Only a tiny fraction of the growing collection is exhibited at any one time, in curated shows that change biannually. Housed in a former industrial space, her White Rabbit Gallery has become hugely popular. At least in part this is because a White Rabbit experience is quite different from visits to other museums, which can still exude the rarefied and alienating air of the ‘temple of high culture’. At White Rabbit, in contrast, friendly staff engage visitors in conversation about the works. There are showings of Chinese films, a book club meets regularly to discuss books about China, and the excellent library is available for research. Judith Nielson told me that she hoped that the gallery and all its varied events might find a place in Sydney’s cultural life as a new kind of ‘salon’, for the discussion of ideas about contemporary art, and about Australia’s relationship with China.
The main thing, however, is the quality of the works in the collection. Nielson has acquired works by significant artists of international stature, as well as works by young emerging artists, all created after the year 2000, and connected by their inventive and unorthodox approach. A new White Rabbit exhibition is always filled with surprises. You might find some rather notorious porcelain sunflower seeds, a replica Harley Davidson which turns out, on closer inspection, to be a bicycle, or what appears to be a Beijing doorway which then reveals itself to be padded cloth, stitched and embroidered to simulate a down-at-heel urban apartment. On another visit you might encounter an apparent confectionary shop with shelves and counters filled with satin-lined chocolate boxes, decorated with red satin hearts. But wait! The ‘chocolates’ in this installation, by Tu Wei-Cheng, are miniature tanks, hand-grenades, warplanes and assorted artillery, not sweet treats at all. There is Shi Jindian’s military motorbike and jeep made of intricately crocheted wire, a sculpture by Wu Daxin which freezes each night and melts anew each morning, and an automatic teller machine and battered mini-van from Wang Yuyang which breathe, as if becoming new life forms. At White Rabbit, it seems, things are not always what they appear to be.

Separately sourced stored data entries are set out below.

/-- Settles O9, by the three things a step can do: an idle step keeps the outcome, an assertion of reset makes it absent,
and an instruction answers a legal one. -/
theorem stepKeepsOutcomeLegal : Obligations.StepKeepsOutcomeLegal := by
  intro s t hs hstep
  obtain ⟨-, rfl⟩ | ⟨rest, -, rfl⟩ | ⟨_, _, i, -, -, hexec⟩ := step_cases hstep
  · exact hs
  · rintro r ⟨⟩
  · exact exec_outcomeLegal hexec

end Sys2Proof
end

section
/-! SUPPORT. Who writes `ACC` (R24, R29), and that every writer leaves it within its capacity (R11). -/

namespace Sys2Proof.Machine

/-! The instructions that leave `ACC` alone. -/

theorem writesAcc_iff (i : Instr) : i.writesAcc = true ↔ i = .reset ∨ ∃ bytes, i = .ft12Append bytes := by
  cases i <;> simp [Instr.writesAcc]

/-- An instruction that does not write `ACC` answers one outcome in all states and changes nothing else (R10, R24); a
wire-frame row is run as its parse (log entry 5). -/
theorem exec_of_not_writesAcc : ∀ i : Instr, i.writesAcc = false → ∃ r, ∀ s, exec i s = .next (s.answering r)
  | .reset, h | .ft12Append _, h => nomatch h
  | .ft12Encode f, _ => ⟨_, exec_ft12Encode f⟩
  | .ft12TryParse buf, _ => ⟨_, exec_ft12TryParse buf⟩
  | .apciEncI q r payload, _ => ⟨_, exec_apciEncI q r payload⟩
  | .apciEncS r, _ => ⟨_, exec_apciEncS r⟩
  | .apciEncU code, _ => ⟨_, exec_apciEncU code⟩
  | .apciTryParse buf, _ => ⟨_, exec_apciTryParse buf⟩
  | .opReserved op operands, _ => ⟨_, exec_opReserved op operands⟩
  | .ft12Frame len len2 rest, _ => ⟨_, exec_ft12Frame len len2 rest⟩
  | .apciI len q r spare rest, _ => ⟨_, exec_apciI len q r spare rest⟩
  | .apciS len high r spare rest, _ => ⟨_, exec_apciS len high r spare rest⟩
  | .apciU len code f2 rest, _ => ⟨_, exec_apciU len code f2 rest⟩
  | .apciUStartdtAct len f2 rest, _ => ⟨_, exec_apciUStartdtAct len f2 rest⟩
  | .apciUStartdtCon len f2 rest, _ => ⟨_, exec_apciUStartdtCon len f2 rest⟩
  | .apciUStopdtAct len f2 rest, _ => ⟨_, exec_apciUStopdtAct len f2 rest⟩
  | .apciUStopdtCon len f2 rest, _ => ⟨_, exec_apciUStopdtCon len f2 rest⟩
  | .apciUTestfrAct len f2 rest, _ => ⟨_, exec_apciUTestfrAct len f2 rest⟩
  | .apciUTestfrCon len f2 rest, _ => ⟨_, exec_apciUTestfrCon len f2 rest⟩

/-- What an instruction can do to `ACC` (R29). -/
theorem exec_acc_cases {i : Instr} {s t : State} (h : exec i s = .next t) :
    (i.writesAcc = false ∧ t.acc = s.acc) ∨ (i = .reset ∧ t.acc = []) ∨
      ∃ bytes, i = .ft12Append bytes ∧ t.acc = (accAppend Config.accCap s.acc bytes).1 := by
  cases hw : i.writesAcc with
  | false =>
    obtain ⟨r, hexec⟩ := exec_of_not_writesAcc i hw
    obtain rfl := Host.Outcome.next.inj ((hexec s).symm.trans h)
    exact .inl ⟨rfl, rfl⟩
  | true =>
    obtain rfl | ⟨bytes, rfl⟩ := (writesAcc_iff i).1 hw
    · obtain rfl := Host.Outcome.next.inj ((exec_reset s).symm.trans h)
      exact .inr (.inl ⟨rfl, rfl⟩)
    · obtain rfl := Host.Outcome.next.inj ((exec_ft12Append bytes s).symm.trans h)
      exact .inr (.inr ⟨bytes, rfl, rfl⟩)

/-! `ACC` within its capacity. -/

theorem accWithinCap_of_acc_eq_nil {s : State} (h : s.acc = []) : s.AccWithinCap := by
  intro c _
  simp [h]

/-- An append that does not fit leaves the content as it was; one that fits leaves at most all the bytes (R67, R70). -/
theorem accAppend_acc_length_le {c : Nat} (hcap : Config.accCap = some c) {acc : List Byte} (hacc : acc.length ≤ c)
    (bytes : List Byte) : (accAppend Config.accCap acc bytes).1.length ≤ c := by
  obtain ⟨-, happend⟩ | ⟨hfits, hcases⟩ := accAppend_cases Config.accCap acc bytes
  · rw [happend]; exact hacc
  · have hsum : (acc ++ bytes).length ≤ c := by
      rw [List.length_append]; exact (capFits_accCap _).1 hfits c hcap
    obtain ⟨f, n, -, happend⟩ | ⟨-, happend⟩ | ⟨e, -, happend⟩ := hcases
    · rw [happend]; exact (List.drop_sublist n _).length_le.trans hsum
    · rw [happend]; exact hsum
    · rw [happend]; exact hsum

theorem exec_accWithinCap {i : Instr} {s t : State} (hs : s.AccWithinCap) (h : exec i s = .next t) :
    t.AccWithinCap := by
  intro c hcap
  obtain ⟨-, hacc⟩ | ⟨-, hacc⟩ | ⟨bytes, -, hacc⟩ := exec_acc_cases h
  · rw [hacc]; exact hs c hcap
  · exact accWithinCap_of_acc_eq_nil hacc c hcap
  · rw [hacc]; exact accAppend_acc_length_le hcap (hs c hcap) bytes

end Sys2Proof.Machine
end

section
/-! The state and reset (10_state.md): the invariant of `ACC`, the stateless instructions, and the state after reset. -/

namespace Sys2Proof
open Machine

/-- Settles O8, by the three things a step can do: an idle step keeps `ACC`, an assertion of reset empties it, and an
instruction keeps it, empties it or appends no more than fits. -/
theorem stepKeepsAccWithinCapacity : Obligations.StepKeepsAccWithinCapacity := by
  intro s t hs hstep
  obtain ⟨-, rfl⟩ | ⟨rest, -, rfl⟩ | ⟨_, rest, i, -, -, hexec⟩ := step_cases hstep
  · exact hs
  · exact accWithinCap_of_acc_eq_nil rfl
  · have htaken : State.AccWithinCap { s with pending := rest } := hs
    exact exec_accWithinCap htaken hexec

/-- Settles O1: an asserted reset and the operation RESET are each one equation, and their `ACC` and `pending` agree. -/
theorem resetEmptiesAcc : Obligations.ResetEmptiesAcc :=
  ⟨State.reset_acc, fun s rest hp => ⟨_, _, step_resetAsserted s rest hp, exec_reset _, rfl, rfl, rfl, rfl⟩⟩

/-- Settles O6: each instruction's equation gives its outcome from its operands alone. -/
theorem statelessInstructionsArePure : Obligations.StatelessInstructionsArePure := exec_of_not_writesAcc

/-- Settles O10: an empty `ACC` is within every capacity, and an absent outcome is legal. -/
theorem resetMeetsInvariants : Obligations.ResetMeetsInvariants :=
  ⟨accWithinCap_of_acc_eq_nil State.reset_acc, fun _ h => nomatch h⟩

end Sys2Proof
end

section
/-! SUPPORT. Slices of a byte sequence and its first bytes: how a buffer is cut into fields, and that its first bytes
read the same when the rest is cut off. -/

namespace Sys2Proof

theorem slice_cons_byteAt (b : List Byte) {i j : Nat} (hij : i < j) (hj : j ≤ b.length) :
    slice b i j = byteAt b i :: slice b (i + 1) j := by
  have hi : i < b.length := by omega
  have hcount : j - i = (j - (i + 1)) + 1 := by omega
  rw [slice, slice, byteAt_eq_getElem b i hi, List.drop_eq_getElem_cons hi, hcount, List.take_succ_cons]

theorem slice_append_slice (b : List Byte) {i j k : Nat} (hij : i ≤ j) (hjk : j ≤ k) :
    slice b i j ++ slice b j k = slice b i k := by
  have hcount : k - i = (j - i) + (k - j) := by omega
  have hdrop : b.drop j = (b.drop i).drop (j - i) := by rw [List.drop_drop, Nat.add_sub_cancel' hij]
  rw [slice, slice, slice, hcount, hdrop, ← List.take_add]

@[simp] theorem slice_self (b : List Byte) (i : Nat) : slice b i i = [] := by simp [slice]

theorem slice_take (b : List Byte) {i j n : Nat} (h : j ≤ n) : slice (b.take n) i j = slice b i j := by
  rw [slice, slice, List.drop_take, List.take_take, Nat.min_eq_left (by omega)]

theorem word16At_take (b : List Byte) {i n : Nat} (h : i + 1 < n) : word16At (b.take n) i = word16At b i := by
  rw [word16At, word16At, byteAt_take b i n (by omega), byteAt_take b (i + 1) n h]

theorem length_take_lt_iff (b : List Byte) {m n : Nat} (h : m ≤ n) : (b.take n).length < m ↔ b.length < m := by
  rw [List.length_take]; omega

/-- The two bytes of a field that was read from a buffer are the buffer's own (R21, R22). -/
theorem word16Bytes_word16At (b : List Byte) (i : Nat) :
    word16Bytes (word16At b i) = [byteAt b i, byteAt b (i + 1)] := by
  simp [word16Bytes, word16At]

end Sys2Proof
end

section
/-! SUPPORT. The FT1.2 wire image of a frame: it is what the encoder lays out (R40, R41), the parse accepts it with any
bytes after it, and the parse accepts nothing else. -/

namespace Sys2Proof

theorem loByte_eq_ofNat (v : Word16) : loByte v = BitVec.ofNat 8 (v.toNat % 256) := by
  apply BitVec.eq_of_toNat_eq
  simp [loByte]

theorem hiByte_eq_ofNat (v : Word16) : hiByte v = BitVec.ofNat 8 (v.toNat / 256) := by
  apply BitVec.eq_of_toNat_eq
  simp [hiByte, Nat.shiftRight_eq_div_pow]

theorem sumMod256_eq_checksum (bs : List Byte) : sumMod256 bs = checksum bs := by
  apply BitVec.eq_of_toNat_eq
  simp [sumMod256, checksum, byteSum_eq_sum]

namespace Machine

theorem ft12Counted_eq_body (f : Ft12Frame) : ft12Counted f = ft12Body f := by
  simp [ft12Counted, ft12Body, word16Bytes, loByte_eq_ofNat, hiByte_eq_ofNat]

/-- The image that R40 and R41 prescribe is the layout `FT12.ENCODE` writes. -/
theorem ft12Image_eq_wireBytes (f : Ft12Frame) :
    ft12Image f = ft12WireBytes (ft12LenByte f.data) (ft12LenByte f.data)
      (ft12Body f ++ [checksum (ft12Body f), endByte]) := by
  rw [ft12Image, sumMod256_eq_checksum, ft12Counted_eq_body]
  rfl

theorem ft12Image_length (f : Ft12Frame) : (ft12Image f).length = f.data.length + 9 := by
  simp [ft12Image_eq_wireBytes]

theorem ft12LenByte_toNat {data : List Byte} (h : data.length ≤ 252) : (ft12LenByte data).toNat = data.length + 3 := by
  simp [ft12LenByte, ft12LenMin]; omega

/-! The fields of a laid-out frame (R40). -/

theorem byteAt_ft12WireBytes (len len2 : Byte) (rest : List Byte) (i : Nat) :
    byteAt (ft12WireBytes len len2 rest) (i + 4) = byteAt rest i := rfl

theorem word16At_ft12WireBytes (len len2 : Byte) (rest : List Byte) (i : Nat) :
    word16At (ft12WireBytes len len2 rest) (i + 4) = word16At rest i := rfl

theorem slice_ft12WireBytes (len len2 : Byte) (rest : List Byte) (i j : Nat) :
    slice (ft12WireBytes len len2 rest) (i + 4) (j + 4) = slice rest i j := by
  simp [ft12WireBytes]

theorem byteAt_control (f : Ft12Frame) (rest : List Byte) : byteAt (ft12Body f ++ rest) 0 = f.control := rfl

theorem word16At_address (f : Ft12Frame) (rest : List Byte) : word16At (ft12Body f ++ rest) 1 = f.address := by
  simp [word16At, ft12Body, word16Bytes]

theorem slice_data (f : Ft12Frame) (rest : List Byte) :
    slice (ft12Body f ++ rest) 3 (ft12Body f).length = f.data := by
  simp [ft12Body, word16Bytes]

/-- Bytes laid out as R40 says, under the checksum of R41 and with any bytes after them, are accepted (R63, R64). -/
theorem ft12TryParse_wireBytes (f : Ft12Frame) (len : Byte) (hlen : len.toNat = f.data.length + 3) (tail : List Byte) :
    ft12TryParse (ft12WireBytes len len (ft12Body f ++ checksum (ft12Body f) :: endByte :: tail)) =
      .ok f (f.data.length + 9) := by
  let rest := checksum (ft12Body f) :: endByte :: tail
  let buf := ft12WireBytes len len (ft12Body f ++ rest)
  have hL : (byteAt buf 1).toNat = (ft12Body f).length := by rw [ft12Body_length]; exact hlen
  have hcounted : slice buf 4 (4 + (ft12Body f).length) = ft12Body f := by
    rw [Nat.add_comm, slice_ft12WireBytes _ _ _ 0, slice_zero, List.take_left]
  have hcs : byteAt buf (4 + (ft12Body f).length) = checksum (ft12Body f) := by
    rw [Nat.add_comm, byteAt_ft12WireBytes]; exact byteAt_append_right _ rest 0
  have hend : byteAt buf (5 + (ft12Body f).length) = endByte := by
    rw [Nat.add_comm, byteAt_ft12WireBytes _ _ _ (_ + 1)]; exact byteAt_append_right _ rest 1
  have hdata : slice buf 7 (4 + (ft12Body f).length) = f.data := by
    rw [Nat.add_comm, slice_ft12WireBytes _ _ _ 3, slice_data]
  have haccept := ft12TryParse_accept (buf := buf) (by simp [hL, buf, rest]; omega) rfl rfl rfl (by simp [hL])
    (by rw [hL, hcs, hcounted]) (by rw [hL, hend])
  rwa [hL, hdata, byteAt_ft12WireBytes _ _ _ 0, word16At_ft12WireBytes _ _ _ 1, byteAt_control, word16At_address,
    ft12Body_length] at haccept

These works, and the others in this huge – and growing – collection, have shown Sydney the richness and diversity of contemporary art in China in the years since the first flowering of the ‘Political Pop’ and ‘Cynical Realism’ movements of the post-Mao era. The art produced in the PRC and Taiwan today is like nothing else on the planet, as Nielson discovered to her delight and astonishment on her first visits to Chinese galleries and artists’ studios. A highly academic training in both western and eastern techniques produces graduates possessed of extraordinary levels of skill. They emerge from this rigorous schooling with a surprising willingness to innovate, experiment, work across genres and challenge conventions. Then there are the opportunities provided by affordable labour and materials which allow artists to work on a scale and level of ambition available only to the most successful select few in the west. It is this extraordinary foment of inventiveness and creativity combined with impeccable levels of craftsmanship and technical virtuosity which distinguishes Chinese art today. The 2013 exhibition, Smash Palace, is no exception. It explores the ways in which China is changing, and focuses on the new ‘mega-cities’ where more than half of China’s population live and where people must cope with the stresses of the constant transformations of the urban landscape, fears about the safety of their air and food, and growing cynicism about official corruption. The artists in this show reflect upon all these issues. They tell a story of today’s China.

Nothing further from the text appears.